■ Instructions to follow
Set down, exactly, every line from the top of the listing through the one holding "s.pending := rfl".

┌──

/-! ## `setFlag` -/

@[simp] theorem setFlag_pending (s : State) (f : Fld) (b : Bool) (i j : Nat) : (s.setFlag f b i j).pending = s.pending := rfl
@[simp] theorem setFlag_out (s : State) (f : Fld) (b : Bool) (i j : Nat) : (s.setFlag f b i j).out = s.out := rfl
@[simp] theorem setFlag_free (s : State) (f : Fld) (b : Bool) (i j : Nat) : (s.setFlag f b i j).free = s.free := rfl
@[simp] theorem setFlag_latches (s : State) (f : Fld) (b : Bool) (i j : Nat) : (s.setFlag f b i j).latches = s.latches := rfl
@[simp] theorem setFlag_tick (s : State) (f : Fld) (b : Bool) (i j : Nat) : (s.setFlag f b i j).tick = s.tick := rfl
@[simp] theorem setFlag_sys (s : State) (f : Fld) (b : Bool) (i j : Nat) : (s.setFlag f b i j).sys = s.sys := rfl
@[simp] theorem setFlag_rst (s : State) (f : Fld) (b : Bool) (i j : Nat) : (s.setFlag f b i j).rst = s.rst := rfl
@[simp] theorem setFlag_jnl (s : State) (f : Fld) (b : Bool) (i j : Nat) : (s.setFlag f b i j).jnl = s.jnl := rfl
@[simp] theorem setFlag_jnlHead (s : State) (f : Fld) (b : Bool) (i j : Nat) : (s.setFlag f b i j).jnlHead = s.jnlHead := rfl
@[simp] theorem setFlag_events (s : State) (f : Fld) (b : Bool) (i j : Nat) : (s.setFlag f b i j).events = s.events := rfl
@[simp] theorem setFlag_cmd (s : State) (f : Fld) (b : Bool) (i j : Nat) : (s.setFlag f b i j).cmd = s.cmd := rfl
@[simp] theorem setFlag_axl (s : State) (f : Fld) (b : Bool) (i j : Nat) : (s.setFlag f b i j).axl = s.axl := rfl
@[simp] theorem setFlag_otp (s : State) (f : Fld) (b : Bool) (i j : Nat) : (s.setFlag f b i j).otp = s.otp := rfl
@[simp] theorem setFlag_tim (s : State) (f : Fld) (b : Bool) (i j : Nat) : (s.setFlag f b i j).tim = s.tim := rfl
@[simp] theorem setFlag_ref (s : State) (f : Fld) (b : Bool) (i j : Nat) : (s.setFlag f b i j).ref = s.ref := rfl
@[simp] theorem setFlag_lane (s : State) (f : Fld) (b : Bool) (i j : Nat) : (s.setFlag f b i j).lane = s.lane := rfl
@[simp] theorem setFlag_mac (s : State) (f : Fld) (b : Bool) (i j : Nat) : (s.setFlag f b i j).mac = s.mac := rfl
@[simp] theorem setFlag_lad (s : State) (f : Fld) (b : Bool) (i j : Nat) : (s.setFlag f b i j).lad = s.lad := rfl
@[simp] theorem setFlag_pool (s : State) (f : Fld) (b : Bool) (i j : Nat) : (s.setFlag f b i j).pool = s.pool := rfl
@[simp] theorem setFlag_pat (s : State) (f : Fld) (b : Bool) (i j : Nat) : (s.setFlag f b i j).pat = s.pat := rfl
@[simp] theorem setFlag_shk (s : State) (f : Fld) (b : Bool) (i j : Nat) : (s.setFlag f b i j).shk = s.shk := rfl
@[simp] theorem setFlag_chm (s : State) (f : Fld) (b : Bool) (i j : Nat) : (s.setFlag f b i j).chm = s.chm := rfl
@[simp] theorem setFlag_aud (s : State) (f : Fld) (b : Bool) (i j : Nat) : (s.setFlag f b i j).aud = s.aud := rfl
@[simp] theorem setFlag_nwt (s : State) (f : Fld) (b : Bool) (i j : Nat) : (s.setFlag f b i j).nwt = s.nwt := rfl
@[simp] theorem setFlag_apt (s : State) (f : Fld) (b : Bool) (i j : Nat) : (s.setFlag f b i j).apt = s.apt := rfl
@[simp] theorem setFlag_meas (s : State) (f : Fld) (b : Bool) (i j : Nat) : (s.setFlag f b i j).meas = s.meas := rfl
@[simp] theorem setFlag_twn (s : State) (f : Fld) (b : Bool) (i j : Nat) : (s.setFlag f b i j).twn = s.twn := rfl
@[simp] theorem setFlag_key (s : State) (f : Fld) (b : Bool) (i j : Nat) : (s.setFlag f b i j).key = s.key := rfl
@[simp] theorem setFlag_gpio (s : State) (f : Fld) (b : Bool) (i j : Nat) : (s.setFlag f b i j).gpio = s.gpio := rfl
@[simp] theorem setFlag_bus (s : State) (f : Fld) (b : Bool) (i j : Nat) : (s.setFlag f b i j).bus = s.bus := rfl
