-- ==== Sys2Proof/Machine/Package.lean ====
section
/-! DEFINITION. The balls of the package (R593 to R595) and its rails (R596 to R598). -/

namespace Sys2Proof.Machine

/-- A ball: its row and its column, each numbered from 1 at the A1 corner, 92 of each. -/
abbrev Ball := Nat × Nat

/-- A signal at the balls: its name, the index where several share the name, and whether it is the complement of a pair. -/
structure Signal where
  name : String
  index : Nat := 0
  neg : Bool := false
  deriving DecidableEq, Repr

/-- The ball of an H-lane's transmit or receive pair (R593). -/
def hLaneBall (n : Nat) (tx neg : Bool) : Ball :=
  let low := decide (n % 8 < 4)
  let row := if n / 8 < 9 then (if tx then (if low then 2 else 6) else if low then 4 else 8)
    else if tx then (if low then 91 else 87) else if low then 89 else 85
  (row, 3 + 10 * (n / 8 % 9) + 2 * (n % 4) + b2n neg)

/-- The ball of an S-lane's transmit or receive pair (R593). -/
def sLaneBall (n : Nat) (tx neg : Bool) : Ball :=
  (12 + 2 * (n % 34) + b2n neg, if n < 34 then (if tx then 2 else 4) else if tx then 91 else 89)

/-- The ball of a PCIe lane's transmit or receive pair (R593). -/
def pcieBall (i : Nat) (tx neg : Bool) : Ball := (12 + 2 * i + b2n neg, if tx then 11 else 13)

/-- Both balls of each transmit and receive pair of some lanes. -/
def pairBalls (count : Nat) (tx rx : String) (ball : Nat → Bool → Bool → Ball) : List (Signal × Ball) :=
  (List.range count).flatMap (fun n =>
    [true, false].flatMap (fun t => [false, true].map (fun neg => (⟨if t then tx else rx, n, neg⟩, ball n t neg))))

/-- Signals of one name in consecutive rows of a column. -/
def rowBalls (name : String) (row col count : Nat) : List (Signal × Ball) :=
  (List.range count).map (fun n => (⟨name, n, false⟩, (row + n, col)))

/-- A true and complement pair in two rows. -/
def pairAt (name : String) (row col : Nat) : List (Signal × Ball) := [(⟨name, 0, false⟩, (row, col)), (⟨name, 0, true⟩, (row + 1, col))]

/-- Single signals in consecutive rows of a column. -/
def columnBalls (row col : Nat) (names : List String) : List (Signal × Ball) :=
  names.zipIdx.map (fun x => (⟨x.1, 0, false⟩, (row + x.2, col)))

/-- The signal balls beside the lanes (R594). -/
def otherBalls : List (Signal × Ball) :=
  rowBalls "GPIO" 12 7 64 ++ rowBalls "APT_IN" 12 9 16 ++ rowBalls "APT_OUT" 28 9 16 ++ rowBalls "CLKOUT" 44 9 8 ++
  columnBalls 52 9 ["PPSOUT", "PPSIN", "CLKIN", "OSCIN", "APT_BCLK", "APT_FS", "CROAK_OUT", "CROAK_IN", "RESET_N", "PERST_N",
    "TAMPER0_N", "TAMPER1_N", "VBAT"] ++
  pairAt "PCIE_REFCLK" 28 11 ++ pairAt "REFA" 30 11 ++ pairAt "REFB" 32 11 ++ columnBalls 34 11 ["XTAL_IN", "XTAL_OUT"] ++
  columnBalls 30 13 ["I2C0_SCL", "I2C0_SDA", "I2C1_SCL", "I2C1_SDA", "I2C2_SCL", "I2C2_SDA", "I2C3_SCL", "I2C3_SDA", "UART0_TX",
    "UART0_RX", "UART1_TX", "UART1_RX", "JTAG_TCK", "JTAG_TMS", "JTAG_TDI", "JTAG_TDO", "JTAG_TRST_N", "SPI_CLK", "SPI_CS_N",
    "SPI_DQS"] ++ rowBalls "SPI_DQ" 50 13 8

/-- Every signal's ball (R593, R594). -/
def signalBalls : List (Signal × Ball) :=
  pairBalls 144 "HLANE_TX" "HLANE_RX" hLaneBall ++ pairBalls 68 "SLANE_TX" "SLANE_RX" sLaneBall ++
    pairBalls 8 "PCIE_TX" "PCIE_RX" pcieBall ++ otherBalls

/-- The supply rails in the order of MEAS_ENV_RAIL (R596). -/
inductive Rail
  | vddCore | vddHl | vddaHl | vddSl | vddM | vddqM | vddio | vdd33 | vbat
  deriving DecidableEq, Repr

/-- A rail's nominal voltage in mV (R596); VBAT has a range and none. -/
def Rail.nominal : Rail → Option Nat
  | .vddCore => some 750 | .vddHl => some 850 | .vddaHl => some 1200 | .vddSl => some 900 | .vddM => some 1100
  | .vddqM => some 400 | .vddio => some 1800 | .vdd33 => some 3300 | .vbat => none

/-- A main rail's group in the order of power-up (R597); VBAT is independent. -/
def Rail.group : Rail → Option Nat
  | .vdd33 => some 1 | .vddio => some 1 | .vddCore => some 2 | .vddSl => some 3 | .vddHl => some 3
  | .vddaHl => some 4 | .vddM => some 5 | .vddqM => some 6 | .vbat => none

/-- Whether a rail's voltage in mV counts as good for the supply monitor: within 3 % of nominal, VDD_CORE within 0.69 to 0.81 V
(R598). -/
def Rail.good (r : Rail) (mv : Nat) : Bool :=
  if r = .vddCore then decide (690 ≤ mv ∧ mv ≤ 810)
  else r.nominal.all (fun n => decide (97 * n ≤ 100 * mv ∧ 100 * mv ≤ 103 * n))

/-- Whether a rail's voltage in mV asserts POWER_ON again once it has lasted 10 µs: below 85 % of nominal, VDD_CORE below 0.60 V
(R598). -/
def Rail.sagged (r : Rail) (mv : Nat) : Bool :=
  if r = .vddCore then decide (mv < 600) else r.nominal.any (fun n => decide (100 * mv < 85 * n))

/-- The rail whose region a ball lies in (R595). -/
def railAt (b : Ball) : Option Rail :=
  let (r, c) := b
  let even := (r + c) % 2 == 0
  let rows (lo hi : Nat) := decide (lo ≤ r ∧ r ≤ hi)
  let cols (lo hi : Nat) := decide (lo ≤ c ∧ c ≤ hi)
  if rows 30 62 && cols 30 62 && even then some .vddCore
  else if (rows 20 24 || rows 68 72) && cols 20 72 && even then some .vddM
  else if (rows 25 27 || rows 65 67) && cols 20 72 && even then some .vddqM
  else if (r == 11 || r == 82) && cols 3 89 && c % 2 == 1 then some .vddHl
  else if (r == 10 || r == 83) && cols 3 89 && c % 2 == 1 then some .vddaHl
  else if (c == 6 || c == 86) && rows 12 78 && r % 2 == 0 then some .vddSl
  else if c == 15 && rows 12 78 && r % 2 == 0 then some .vddio
  else if c == 17 && rows 12 20 && r % 2 == 0 then some .vdd33
  else none

/-- What a ball carries. -/
inductive BallUse
  | signal (s : Signal)
  | rail (r : Rail)
  | vss
  deriving DecidableEq, Repr

/-- What a ball of the grid carries; VSS where R593 to R595 assign nothing. -/
def ballUse (b : Ball) : BallUse :=
  match signalBalls.find? (fun x => x.2 == b) with
  | some x => .signal x.1
  | none => match railAt b with
    | some r => .rail r
    | none => .vss

/-- An S-lane SDI transmitter's latency from the Shakeout to its balls in ns, beside the 256 ns of R298, at its rates in kb/s; a
1.001 form has the same latency in unit intervals (R607). -/
def sdiTxLatency : List (Nat × Nat) := [(1485000, 200), (2970000, 120), (5940000, 80), (11880000, 60)]

end Sys2Proof.Machine
end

└──

■ Task result
/-! ## `setFlag` -/

@[simp] theorem setFlag_pending (s : State) (f : Fld) (b : Bool) (i j : Nat) : (s.setFlag f b i j).pending = s.pending := rfl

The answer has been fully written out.